-- Opening Marker --

/-- The lane with its current step completed, at no step. -/
def Lane.finished (x : Lane) (code : ResultCode) (value stamp : Word) (aux : Byte) : Lane :=
  { x.record code value stamp aux with
    lastDone := x.step, passesDone := x.passesAfter, activity := .none }

/-- The conclusion the completion brings: the verdict, or DONE at the last step of the last pass (06,
R89). -/
def Lane.endingWith (x : Lane) (verdict : Option PlanOutcome) : Option PlanOutcome :=
  match verdict with
  | some o => some o
  | none =>
    if x.atLast && x.passes != 0 && x.passesAfter == BitVec.setWidth 32 x.passes then some .done else none

/-- Where the lane stands for its next step: step 0 of a new pass waits for the following boundary (06,
R87). -/
def Lane.nextWait (x : Lane) (skip sameTick : Bool) : Activity :=
  if x.atLast then .wait 0 false false else .wait (x.step + 1) skip sameTick

/-- A step completes with a result (06, R88, R89). `verdict` is a conclusion the completion itself
brings; `skip` when a CHECK passes the next step over; `sameTick` when the next step of the pass may
begin at this boundary (06, R87). -/
def State.finishStep (s : State) (l : LaneId) (code : ResultCode) (value stamp : Word) (aux : Byte)
    (verdict : Option PlanOutcome) (skip sameTick : Bool) : State :=
  let x := s.lane l
  let y := x.finished code value stamp aux
  match x.endingWith verdict with
  | some o => (s.setLane l y).conclude l o (BitVec.ofNat 8 x.step)
  | none => (s.setLane l { y with activity := x.nextWait skip sameTick }).pump l

/-! ## Beginning a step (06, R87) -/

/-- A step is instant at `now`: SET, HOLD of 0, UNTIL already reached (06, R87). -/
def StepReq.instantAt (t : StepReq) (now : Word) : Bool :=
  match t.kind.toNat with
  | 1 => t.paramA == 0
  | 2 => reached now t.paramA
  | 7 => true
  | _ => false

/-- The lane with step k begun at `now`, its start tick, and its counters at 0. At step 0 a pass begins and
every current result is cleared (06, R87, R88). -/
def Lane.begun (x : Lane) (k : Nat) (now : Word) : Lane :=
  { x with
    step := k, startTick := now, fresh := true, windowCounter := 0, counter := 0, spanCounter := 0,
    results := if k = 0 then Vector.replicate 12 none else x.results }

def Lane.doing (x : Lane) (a : Activity) : Lane := { x with activity := a }

/-- Step k begins at this boundary (06, R87), by its kind. -/
def State.beginStep (s : State) (l : LaneId) (k : Nat) : State :=
  let now := s.epoch
  let x := (s.lane l).begun k now
  let t := x.request
  match t.kind.toNat with
  | 1 =>
    if t.paramA = 0 then (s.setLane l (x.doing .none)).finishStep l .ok 0 now 0 none false true
    else s.setLane l (x.doing .hold)
  | 2 =>
    if reached now t.paramA then
      (s.setLane l (x.doing .none)).finishStep l .ok (now - t.paramA) now 1 none false true
    else s.setLane l (x.doing .untilEpoch)
  | 3 => s.setLane l (x.doing .edge)
  | 4 => s.setLane l (x.doing .widthEnter)
  | 5 => s.setLane l (x.doing (.tally 0))
  | 6 => s.setLane l (x.doing .periodFirst)
  | 7 =>
    ((s.setLane l (x.doing .none)).drive l t.outLine (t.mode == 1)).finishStep l .ok
      (levelWord (t.mode == 1)) now (levelByte (s.outd[t.outLine]).level) none false true
  | 8 => (s.setLane l (x.doing (.pulse 0 true))).drive l t.outLine (pulseActive t.mode)
  | 9 =>
    (s.setLane l (x.doing (.check []))).raise (.qualifier l false) (s.qualifierAddr t.arg.toNat 0) none
  | _ => s

/-- The step at which a waiting lane stands may begin at this boundary: the boundary is current and the
list has room (06, R87, R90). -/
def Lane.beginDue (x : Lane) : Bool :=
  x.state == .stepping && !x.tear && decide (x.list.length < 2) &&
    match x.activity with
    | .wait _ _ due => due
    | _ => false

/-- The waiting step begins, or is passed over with SKIPPED (06, R87; 09, R136). -/
def State.beginWaiting (s : State) (l : LaneId) : State :=
  match (s.lane l).activity with
  | .wait k true _ =>
    (s.setLane l { s.lane l with step := k }).finishStep l .skipped 0 s.epoch 0 none false true
  | .wait k false _ => s.beginStep l k
  | _ => s

/-- A good load completes at its tick of completion: started_epoch recorded, STEPPING entered, step 0
of pass 1 begun (06, R86). -/
def State.completeLoad (s : State) (l : LaneId) : State :=
  (s.setLane l { s.lane l with
    state := .stepping, loaded := false, loadDue := false, startedEpoch := s.epoch, passesDone := 0,
    activity := .none }).beginStep l 0

def Lane.loadCompletionDue (x : Lane) : Bool :=
  x.state == .loading && x.loaded && x.loadDue && !x.tear

/-! ## Counters at a boundary (03, R44) -/

def Lane.tickWindow (x : Lane) : Lane :=
  if x.windowOf = 0 then x else { x with windowCounter := saturate x.windowCounter }

/-- At a boundary the running step's counters are raised by one, and a waiting step may begin. -/
def Lane.tick (x : Lane) : Lane :=
  let y := { x with fresh := false, loadDue := x.loaded }
  match x.activity with
  | .none => y
  | .wait k skip _ => { y with activity := .wait k skip true }
  | .hold => { y with counter := saturate x.counter }
  | .untilEpoch => y
  | .edge => { y.tickWindow with counter := saturate x.counter }
  | .widthEnter => y.tickWindow
  | .widthLeave _ => { y.tickWindow with spanCounter := saturate x.spanCounter }
  | .tally _ => { y with counter := saturate x.counter }
  | .periodFirst => y.tickWindow
  | .period _ _ _ => { y.tickWindow with spanCounter := saturate x.spanCounter }
  | .pulse _ _ => { y with counter := saturate x.counter }
  | .check _ => y

/-- A boundary is past: a step that did not begin at it waits for the next (06, R87). -/
def Lane.closeBoundary (x : Lane) : Lane :=
  match x.activity with
  | .wait k skip _ => { x with activity := .wait k skip false }
  | _ => x

/-! ## Edges (07, R110 to R116) -/

/-- An accepted edge is announced to a lane; its running step acts on it if it waits on that line and
began at an earlier boundary (07, R106, R110). -/
def State.deliverEdge (s : State) (l : LaneId) (line : InLine) (level : Bool) (stamp : Word) : State :=
  let x := s.lane l
  let t := x.request
  let delay := s.epoch - stamp
  if x.state ≠ .stepping ∨ x.fresh = true ∨ t.line.toNat ≠ line.val then s
  else match x.activity with
    | .edge =>
      if directionMatches t.mode level then
        s.finishStep l .ok x.counter stamp (levelByte level) none false true
      else s
    | .widthEnter =>
      if level = (t.mode == 1) then
        s.setLane l { x with activity := .widthLeave stamp, spanCounter := delay }
      else s
    | .widthLeave enter =>
      if level ≠ (t.mode == 1) then
        s.finishStep l .ok (x.spanCounter - delay) enter 2 none false true
      else s
    | .tally n =>
      if directionMatches t.mode level then
        if t.paramB ≠ 0 ∧ n + 1 = t.paramB then
          s.finishStep l .ok (n + 1) x.startTick 1 none false true
        else s.setLane l { x with activity := .tally (n + 1) }
      else s
    | .periodFirst =>
      if directionMatches t.mode level then
        s.setLane l { x with activity := .period stamp 0 0, spanCounter := delay }
      else s
    | .period first n _ =>
      if directionMatches t.mode level then
        if n + 1 = t.arg.toNat then
          s.finishStep l .ok (x.spanCounter - delay) first t.arg none false true
        else s.setLane l { x with activity := .period first (n + 1) (x.spanCounter - delay) }
      else s
    | _ => s

/-- INC announces an accepted edge to all four lanes, and accepts the level (07, R104, R106). -/
def State.acceptEdge (s : State) (i : InLine) : State :=
  let level := !(s.inc.lines[i]).accepted
  let stamp := (s.inc.lines[i]).runStart
  let s1 := { s with inc := s.inc.accept i }
  allLanes.foldl (fun s l => s.deliverEdge l i level stamp) s1

/-- Every edge to be accepted at this boundary, line by line. -/
def State.acceptEdges (s : State) : State :=
  allInLines.foldl (fun s i => if s.inc.edgeDue i then s.acceptEdge i else s) s

/-! ## Completions at a boundary -/

/-- A span counter has reached 0xFFFFFFFF with no edge to end the span (07, R111). -/
def Lane.overrangeDue (x : Lane) : Bool :=
  x.state == .stepping && x.spanCounter == 0xFFFFFFFF#32 &&
    match x.activity with
    | .widthLeave _ => true
    | .period _ _ _ => true
    | _ => false

/-- OVERRANGE (07, R114, R117). -/
def State.overrangeStep (s : State) (l : LaneId) : State :=
  match (s.lane l).activity with
  | .widthLeave enter => s.finishStep l .overrange 0xFFFFFFFF enter 1 none false true
  | .period first n _ =>
    s.finishStep l .overrange 0xFFFFFFFF first (BitVec.ofNat 8 n) none false true
  | _ => s

/-- The window counter has reached the window (06, R94); OVERRANGE at the same boundary goes first (07,
R111). -/
def Lane.windowDue (x : Lane) : Bool :=
  x.state == .stepping && x.windowOf != 0 && x.windowCounter == x.windowOf && !x.overrangeDue &&
    match x.activity with
    | .edge => true
    | .widthEnter => true
    | .widthLeave _ => true
    | .periodFirst => true
    | .period _ _ _ => true
    | _ => false

/-- TIMEOUT: the plan goes on under GO_ON_TIMEOUT and otherwise concludes TIMED_OUT (06, R94; values 07,
R112, R114, R117). -/
def State.timeoutStep (s : State) (l : LaneId) : State :=
  let x := s.lane l
  let t := x.request
  let verdict := if flagGoOn x.flags then none else some PlanOutcome.timedOut
  let ends (value stamp : Word) (aux : Byte) : State :=
    s.finishStep l .timeout value stamp aux verdict false true
  match x.activity with
  | .edge => ends x.windowOf s.epoch (levelByte (s.inc.levelAfter (Fin.ofNat 8 t.line.toNat)))
  | .widthEnter => ends 0 s.epoch 0
  | .widthLeave enter => ends x.spanCounter enter 1
  | .periodFirst => ends 0 s.epoch 0
  | .period first n span => ends span first (BitVec.ofNat 8 n)
  | _ => s

def Lane.holdDue (x : Lane) : Bool :=
  x.state == .stepping && x.activity == .hold && x.counter == x.request.paramA

/-- HOLD completes (08, R125). -/
def State.holdStep (s : State) (l : LaneId) : State :=
  let x := s.lane l
  s.finishStep l .ok x.request.paramA (x.startTick + x.request.paramA) 0 none false true

def Lane.untilDue (x : Lane) (now : Word) : Bool :=
  x.state == .stepping && x.activity == .untilEpoch && !x.fresh && reached now x.request.paramA

/-- UNTIL completes at a later boundary (08, R126). -/
def State.untilStep (s : State) (l : LaneId) : State :=
  s.finishStep l .ok 0 (s.lane l).request.paramA 0 none false true

/-- A PULSE phase counter has reached its phase's length (08, R128). -/
def Lane.pulseDue (x : Lane) : Bool :=
  x.state == .stepping &&
    match x.activity with
    | .pulse _ active => x.counter == (if active then x.request.paramA else x.request.paramB)
    | _ => false

/-- The phase that ends is the rest phase of the last pulse (08, R128). -/
def Lane.pulseEnds (x : Lane) : Bool :=
  x.pulseDue &&
    match x.activity with
    | .pulse n active => !active && n == x.request.arg.toNat
    | _ => false

/-- A PULSE changes phase, or completes after its last rest phase (08, R128). -/
def State.pulseStep (s : State) (l : LaneId) : State :=
  let x := s.lane l
  let t := x.request
  match x.activity with
  | .pulse n true =>
    (s.setLane l { x with activity := .pulse (n + 1) false, counter := 0 }).drive l t.outLine
      (!pulseActive t.mode)
  | .pulse n false =>
    if n = t.arg.toNat then
      s.finishStep l .ok (BitVec.setWidth 32 t.arg) x.startTick (levelByte (pulseActive t.mode)) none
        false true
    else
      (s.setLane l { x with activity := .pulse n true, counter := 0 }).drive l t.outLine
        (pulseActive t.mode)
  | _ => s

-- Closing Marker --

Exercise objective: Select every line in the records above that contains the word "waits".

Solution:
/-- Where the lane stands for its next step: step 0 of a new pass waits for the following boundary (06,
/-- A boundary is past: a step that did not begin at it waits for the next (06, R87). -/
/-- An accepted edge is announced to a lane; its running step acts on it if it waits on that line and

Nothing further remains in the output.